WORK REQUEST ▸
From the line with "exact ⟨q, hq, (Host.Outcome.next.inj h).symm⟩" through the line with "theorem buildFrame_cases (op", inclusive, return each line of the data below exactly and leave the rest out.

RECORDS PROVIDED ▸
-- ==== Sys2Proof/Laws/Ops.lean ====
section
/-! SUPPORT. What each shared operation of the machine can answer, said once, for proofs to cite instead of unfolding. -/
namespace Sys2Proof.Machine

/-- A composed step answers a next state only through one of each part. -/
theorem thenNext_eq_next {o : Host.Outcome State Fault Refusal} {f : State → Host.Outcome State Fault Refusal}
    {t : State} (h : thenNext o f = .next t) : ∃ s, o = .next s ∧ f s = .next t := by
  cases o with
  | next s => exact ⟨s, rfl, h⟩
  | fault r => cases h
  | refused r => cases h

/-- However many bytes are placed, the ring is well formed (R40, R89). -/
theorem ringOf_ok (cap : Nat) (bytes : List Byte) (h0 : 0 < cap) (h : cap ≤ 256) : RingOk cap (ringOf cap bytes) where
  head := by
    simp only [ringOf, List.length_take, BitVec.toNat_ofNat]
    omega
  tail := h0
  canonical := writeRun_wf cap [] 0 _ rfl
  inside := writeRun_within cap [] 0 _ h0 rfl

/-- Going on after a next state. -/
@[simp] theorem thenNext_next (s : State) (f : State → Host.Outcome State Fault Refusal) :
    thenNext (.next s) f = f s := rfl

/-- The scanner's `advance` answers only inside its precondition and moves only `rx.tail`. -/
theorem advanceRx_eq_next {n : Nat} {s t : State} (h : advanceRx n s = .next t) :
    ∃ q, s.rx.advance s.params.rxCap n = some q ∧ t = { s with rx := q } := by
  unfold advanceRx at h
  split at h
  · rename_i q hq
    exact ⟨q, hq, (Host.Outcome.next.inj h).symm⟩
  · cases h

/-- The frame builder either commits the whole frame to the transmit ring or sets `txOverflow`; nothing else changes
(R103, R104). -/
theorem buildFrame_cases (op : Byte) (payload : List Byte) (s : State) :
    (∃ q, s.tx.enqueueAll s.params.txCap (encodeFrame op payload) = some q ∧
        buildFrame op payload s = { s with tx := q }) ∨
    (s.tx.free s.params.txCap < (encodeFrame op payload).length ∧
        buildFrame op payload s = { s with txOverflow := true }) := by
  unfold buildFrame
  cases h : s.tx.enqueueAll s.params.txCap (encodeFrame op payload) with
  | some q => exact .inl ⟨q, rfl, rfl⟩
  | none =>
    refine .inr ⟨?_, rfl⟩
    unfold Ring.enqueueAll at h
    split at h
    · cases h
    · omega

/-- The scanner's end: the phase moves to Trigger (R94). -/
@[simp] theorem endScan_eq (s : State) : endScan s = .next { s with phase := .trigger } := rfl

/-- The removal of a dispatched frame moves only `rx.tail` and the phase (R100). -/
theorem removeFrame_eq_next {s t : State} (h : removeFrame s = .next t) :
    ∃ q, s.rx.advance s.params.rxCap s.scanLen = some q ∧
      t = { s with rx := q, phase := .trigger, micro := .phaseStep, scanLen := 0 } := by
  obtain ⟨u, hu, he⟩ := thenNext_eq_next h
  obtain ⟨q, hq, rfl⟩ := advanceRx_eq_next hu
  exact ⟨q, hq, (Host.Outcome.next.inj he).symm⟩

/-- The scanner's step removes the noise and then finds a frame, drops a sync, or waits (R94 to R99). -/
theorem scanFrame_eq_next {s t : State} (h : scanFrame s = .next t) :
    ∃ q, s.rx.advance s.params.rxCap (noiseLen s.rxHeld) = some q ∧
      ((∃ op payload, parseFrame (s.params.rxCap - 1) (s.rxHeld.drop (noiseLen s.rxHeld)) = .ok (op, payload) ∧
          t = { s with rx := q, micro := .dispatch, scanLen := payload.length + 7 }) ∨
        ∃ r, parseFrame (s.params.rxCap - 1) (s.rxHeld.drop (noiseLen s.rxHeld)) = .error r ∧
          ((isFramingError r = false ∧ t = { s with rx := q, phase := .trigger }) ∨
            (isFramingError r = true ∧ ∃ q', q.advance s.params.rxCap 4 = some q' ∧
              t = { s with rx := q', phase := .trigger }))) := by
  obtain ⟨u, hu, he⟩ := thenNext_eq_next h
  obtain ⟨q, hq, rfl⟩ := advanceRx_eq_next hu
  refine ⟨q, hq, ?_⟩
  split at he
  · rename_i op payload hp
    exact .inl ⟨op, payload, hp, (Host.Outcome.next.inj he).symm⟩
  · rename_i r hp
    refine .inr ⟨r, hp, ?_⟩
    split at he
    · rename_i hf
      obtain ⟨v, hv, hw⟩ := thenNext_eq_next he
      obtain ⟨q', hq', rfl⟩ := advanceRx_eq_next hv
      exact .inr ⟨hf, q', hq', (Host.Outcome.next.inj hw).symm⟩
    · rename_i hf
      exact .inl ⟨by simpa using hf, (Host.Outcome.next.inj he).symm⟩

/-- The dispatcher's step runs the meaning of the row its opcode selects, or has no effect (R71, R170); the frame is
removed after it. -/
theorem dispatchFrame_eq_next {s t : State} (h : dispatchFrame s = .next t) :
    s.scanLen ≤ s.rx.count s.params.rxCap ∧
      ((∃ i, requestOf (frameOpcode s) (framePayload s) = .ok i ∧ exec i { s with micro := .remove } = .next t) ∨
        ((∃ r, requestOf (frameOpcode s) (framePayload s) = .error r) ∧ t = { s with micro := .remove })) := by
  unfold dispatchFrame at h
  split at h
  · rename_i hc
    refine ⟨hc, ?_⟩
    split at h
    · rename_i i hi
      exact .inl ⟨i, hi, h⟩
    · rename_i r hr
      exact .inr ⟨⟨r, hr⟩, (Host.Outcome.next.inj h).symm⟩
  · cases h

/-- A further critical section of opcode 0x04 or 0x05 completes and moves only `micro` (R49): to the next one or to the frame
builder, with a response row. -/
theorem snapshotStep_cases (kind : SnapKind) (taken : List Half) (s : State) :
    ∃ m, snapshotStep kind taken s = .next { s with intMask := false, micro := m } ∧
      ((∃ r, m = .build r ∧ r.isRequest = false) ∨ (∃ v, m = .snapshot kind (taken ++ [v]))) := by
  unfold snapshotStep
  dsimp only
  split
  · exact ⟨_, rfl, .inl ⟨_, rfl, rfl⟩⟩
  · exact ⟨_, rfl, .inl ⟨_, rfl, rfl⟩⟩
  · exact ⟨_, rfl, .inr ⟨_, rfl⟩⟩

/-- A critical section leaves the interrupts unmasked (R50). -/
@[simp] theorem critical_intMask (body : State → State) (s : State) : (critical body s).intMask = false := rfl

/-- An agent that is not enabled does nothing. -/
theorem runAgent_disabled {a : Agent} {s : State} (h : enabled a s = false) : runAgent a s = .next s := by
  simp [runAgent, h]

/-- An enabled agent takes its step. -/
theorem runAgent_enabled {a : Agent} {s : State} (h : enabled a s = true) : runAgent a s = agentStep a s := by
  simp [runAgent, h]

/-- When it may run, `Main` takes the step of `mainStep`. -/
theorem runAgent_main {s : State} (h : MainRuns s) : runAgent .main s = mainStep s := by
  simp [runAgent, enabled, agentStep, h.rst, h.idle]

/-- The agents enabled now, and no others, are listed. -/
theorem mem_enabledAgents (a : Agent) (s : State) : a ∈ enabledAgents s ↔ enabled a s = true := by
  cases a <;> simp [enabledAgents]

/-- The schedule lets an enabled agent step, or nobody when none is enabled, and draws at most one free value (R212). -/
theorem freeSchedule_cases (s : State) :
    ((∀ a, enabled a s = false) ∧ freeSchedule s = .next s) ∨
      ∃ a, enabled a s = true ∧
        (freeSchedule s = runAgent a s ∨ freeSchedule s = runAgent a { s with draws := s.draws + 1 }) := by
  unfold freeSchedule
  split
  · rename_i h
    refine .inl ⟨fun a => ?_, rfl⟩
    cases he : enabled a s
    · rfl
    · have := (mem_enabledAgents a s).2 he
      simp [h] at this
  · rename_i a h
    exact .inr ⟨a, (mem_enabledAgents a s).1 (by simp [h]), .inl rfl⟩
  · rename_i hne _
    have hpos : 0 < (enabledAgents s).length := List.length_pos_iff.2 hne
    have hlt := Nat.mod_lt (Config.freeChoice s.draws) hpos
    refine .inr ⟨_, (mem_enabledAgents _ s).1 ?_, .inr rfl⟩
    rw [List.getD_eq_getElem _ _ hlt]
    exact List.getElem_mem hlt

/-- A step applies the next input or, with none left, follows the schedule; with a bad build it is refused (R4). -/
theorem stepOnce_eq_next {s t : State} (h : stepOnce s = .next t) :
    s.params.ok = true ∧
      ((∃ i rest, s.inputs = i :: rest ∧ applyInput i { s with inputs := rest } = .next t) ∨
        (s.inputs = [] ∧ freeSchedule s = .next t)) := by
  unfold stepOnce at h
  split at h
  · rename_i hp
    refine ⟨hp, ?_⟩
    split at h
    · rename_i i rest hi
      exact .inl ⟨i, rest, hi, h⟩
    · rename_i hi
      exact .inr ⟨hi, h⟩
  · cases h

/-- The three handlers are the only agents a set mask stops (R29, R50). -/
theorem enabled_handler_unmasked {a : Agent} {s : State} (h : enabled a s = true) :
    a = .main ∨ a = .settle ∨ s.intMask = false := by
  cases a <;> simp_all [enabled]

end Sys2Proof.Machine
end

EXERCISE RESULT ▸
    exact ⟨q, hq, (Host.Outcome.next.inj h).symm⟩
  · cases h

/-- The frame builder either commits the whole frame to the transmit ring or sets `txOverflow`; nothing else changes
(R103, R104). -/
theorem buildFrame_cases (op : Byte) (payload : List Byte) (s : State) :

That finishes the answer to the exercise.